_Work task:_ Your answer should be each line of the entries that contains the word "collective", copied in full.

*** Opening Supplied data ***

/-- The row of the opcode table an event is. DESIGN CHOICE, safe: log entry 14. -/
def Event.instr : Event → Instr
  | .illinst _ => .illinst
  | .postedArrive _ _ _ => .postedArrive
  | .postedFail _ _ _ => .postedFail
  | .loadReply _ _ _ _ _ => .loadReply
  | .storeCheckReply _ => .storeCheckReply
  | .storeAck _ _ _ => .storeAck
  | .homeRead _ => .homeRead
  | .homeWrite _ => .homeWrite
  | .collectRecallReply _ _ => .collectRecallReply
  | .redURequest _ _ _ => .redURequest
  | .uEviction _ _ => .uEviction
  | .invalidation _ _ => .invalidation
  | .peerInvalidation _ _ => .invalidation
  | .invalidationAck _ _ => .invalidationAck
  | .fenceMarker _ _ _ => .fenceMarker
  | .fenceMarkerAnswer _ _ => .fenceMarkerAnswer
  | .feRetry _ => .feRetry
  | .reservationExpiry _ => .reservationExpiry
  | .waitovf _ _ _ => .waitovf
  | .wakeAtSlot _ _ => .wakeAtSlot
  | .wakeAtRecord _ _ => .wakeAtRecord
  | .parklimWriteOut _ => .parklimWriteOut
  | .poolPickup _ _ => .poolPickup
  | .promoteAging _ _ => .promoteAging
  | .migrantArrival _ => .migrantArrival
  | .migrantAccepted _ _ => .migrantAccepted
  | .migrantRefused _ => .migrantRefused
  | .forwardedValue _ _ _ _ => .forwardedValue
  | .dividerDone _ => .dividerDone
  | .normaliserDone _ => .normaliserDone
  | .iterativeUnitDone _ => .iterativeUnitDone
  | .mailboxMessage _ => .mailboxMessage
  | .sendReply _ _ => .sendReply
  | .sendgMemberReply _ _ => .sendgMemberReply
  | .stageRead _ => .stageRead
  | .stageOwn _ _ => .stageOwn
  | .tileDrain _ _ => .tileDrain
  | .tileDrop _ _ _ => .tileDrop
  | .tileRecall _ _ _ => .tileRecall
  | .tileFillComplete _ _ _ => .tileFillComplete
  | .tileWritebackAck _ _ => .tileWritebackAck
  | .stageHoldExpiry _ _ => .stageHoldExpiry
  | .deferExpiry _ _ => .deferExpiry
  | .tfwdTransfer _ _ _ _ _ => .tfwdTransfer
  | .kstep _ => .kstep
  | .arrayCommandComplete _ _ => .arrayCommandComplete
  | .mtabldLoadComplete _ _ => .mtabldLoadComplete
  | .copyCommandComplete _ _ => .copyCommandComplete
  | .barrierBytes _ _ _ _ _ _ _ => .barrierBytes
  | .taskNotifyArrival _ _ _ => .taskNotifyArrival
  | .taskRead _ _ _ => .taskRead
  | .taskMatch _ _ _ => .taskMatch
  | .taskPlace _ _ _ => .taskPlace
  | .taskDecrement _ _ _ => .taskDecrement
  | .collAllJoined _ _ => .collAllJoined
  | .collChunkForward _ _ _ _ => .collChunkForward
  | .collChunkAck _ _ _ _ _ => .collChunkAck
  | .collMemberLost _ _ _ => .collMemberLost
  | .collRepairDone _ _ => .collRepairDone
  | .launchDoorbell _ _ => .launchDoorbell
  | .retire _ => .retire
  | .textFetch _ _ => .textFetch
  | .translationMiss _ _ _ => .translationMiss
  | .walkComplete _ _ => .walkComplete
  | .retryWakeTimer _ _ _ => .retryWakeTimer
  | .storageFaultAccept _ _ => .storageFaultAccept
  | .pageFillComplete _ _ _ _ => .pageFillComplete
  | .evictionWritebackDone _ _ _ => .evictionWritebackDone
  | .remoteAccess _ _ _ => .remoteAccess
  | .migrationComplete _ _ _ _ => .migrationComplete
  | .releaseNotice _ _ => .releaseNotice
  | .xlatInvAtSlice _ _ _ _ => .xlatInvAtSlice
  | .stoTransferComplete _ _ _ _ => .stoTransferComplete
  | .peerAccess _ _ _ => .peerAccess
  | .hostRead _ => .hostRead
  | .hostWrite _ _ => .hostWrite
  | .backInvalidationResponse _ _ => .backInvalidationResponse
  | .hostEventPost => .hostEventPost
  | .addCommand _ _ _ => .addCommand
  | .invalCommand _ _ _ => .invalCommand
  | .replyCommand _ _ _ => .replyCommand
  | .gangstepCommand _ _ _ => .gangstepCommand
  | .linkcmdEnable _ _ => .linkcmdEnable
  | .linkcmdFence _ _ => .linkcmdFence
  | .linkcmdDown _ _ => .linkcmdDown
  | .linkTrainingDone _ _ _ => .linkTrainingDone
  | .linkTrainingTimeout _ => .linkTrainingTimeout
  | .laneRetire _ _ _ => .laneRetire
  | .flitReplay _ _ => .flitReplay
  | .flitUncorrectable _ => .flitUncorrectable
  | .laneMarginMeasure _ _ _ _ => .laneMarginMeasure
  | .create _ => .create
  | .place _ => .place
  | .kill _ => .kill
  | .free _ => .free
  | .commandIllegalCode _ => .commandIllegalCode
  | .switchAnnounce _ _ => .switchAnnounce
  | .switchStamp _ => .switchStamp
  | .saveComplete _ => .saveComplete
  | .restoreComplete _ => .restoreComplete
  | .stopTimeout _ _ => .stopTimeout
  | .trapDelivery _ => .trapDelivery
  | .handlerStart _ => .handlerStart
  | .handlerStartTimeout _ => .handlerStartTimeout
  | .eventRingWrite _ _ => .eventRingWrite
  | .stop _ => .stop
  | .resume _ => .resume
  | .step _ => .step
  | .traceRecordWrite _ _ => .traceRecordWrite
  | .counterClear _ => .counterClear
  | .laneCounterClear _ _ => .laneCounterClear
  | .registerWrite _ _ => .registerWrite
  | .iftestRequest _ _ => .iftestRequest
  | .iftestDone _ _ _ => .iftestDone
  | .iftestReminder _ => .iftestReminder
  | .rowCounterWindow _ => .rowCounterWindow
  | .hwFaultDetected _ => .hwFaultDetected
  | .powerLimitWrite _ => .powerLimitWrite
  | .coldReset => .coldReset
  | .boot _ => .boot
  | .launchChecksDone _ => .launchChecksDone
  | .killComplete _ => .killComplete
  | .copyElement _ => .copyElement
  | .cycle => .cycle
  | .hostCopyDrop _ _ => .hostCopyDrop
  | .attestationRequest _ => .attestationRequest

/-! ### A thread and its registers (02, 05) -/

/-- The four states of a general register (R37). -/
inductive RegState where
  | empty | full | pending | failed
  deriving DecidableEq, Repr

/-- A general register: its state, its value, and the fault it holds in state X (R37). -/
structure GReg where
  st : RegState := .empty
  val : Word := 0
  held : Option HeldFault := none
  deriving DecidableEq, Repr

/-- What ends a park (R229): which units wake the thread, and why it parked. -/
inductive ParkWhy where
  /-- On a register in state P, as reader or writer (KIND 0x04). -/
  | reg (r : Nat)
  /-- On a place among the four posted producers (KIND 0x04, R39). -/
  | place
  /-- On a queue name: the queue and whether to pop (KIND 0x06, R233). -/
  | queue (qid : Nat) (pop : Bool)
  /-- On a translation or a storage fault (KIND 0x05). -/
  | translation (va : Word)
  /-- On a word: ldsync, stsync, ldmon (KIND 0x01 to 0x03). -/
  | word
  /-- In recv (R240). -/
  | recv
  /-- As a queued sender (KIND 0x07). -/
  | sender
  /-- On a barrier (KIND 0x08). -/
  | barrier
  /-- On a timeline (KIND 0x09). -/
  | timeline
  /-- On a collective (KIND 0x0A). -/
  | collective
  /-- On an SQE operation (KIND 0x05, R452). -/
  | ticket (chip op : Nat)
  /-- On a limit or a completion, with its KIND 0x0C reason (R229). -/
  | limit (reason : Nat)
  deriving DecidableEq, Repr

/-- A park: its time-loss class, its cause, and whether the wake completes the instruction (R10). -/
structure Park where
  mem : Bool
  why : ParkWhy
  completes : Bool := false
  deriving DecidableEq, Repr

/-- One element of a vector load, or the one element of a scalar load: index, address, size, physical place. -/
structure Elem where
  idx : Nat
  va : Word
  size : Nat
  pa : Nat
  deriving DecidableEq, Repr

*** Closing Supplied data ***

_Completed exercise:_
  /-- On a collective (KIND 0x0A). -/
  | collective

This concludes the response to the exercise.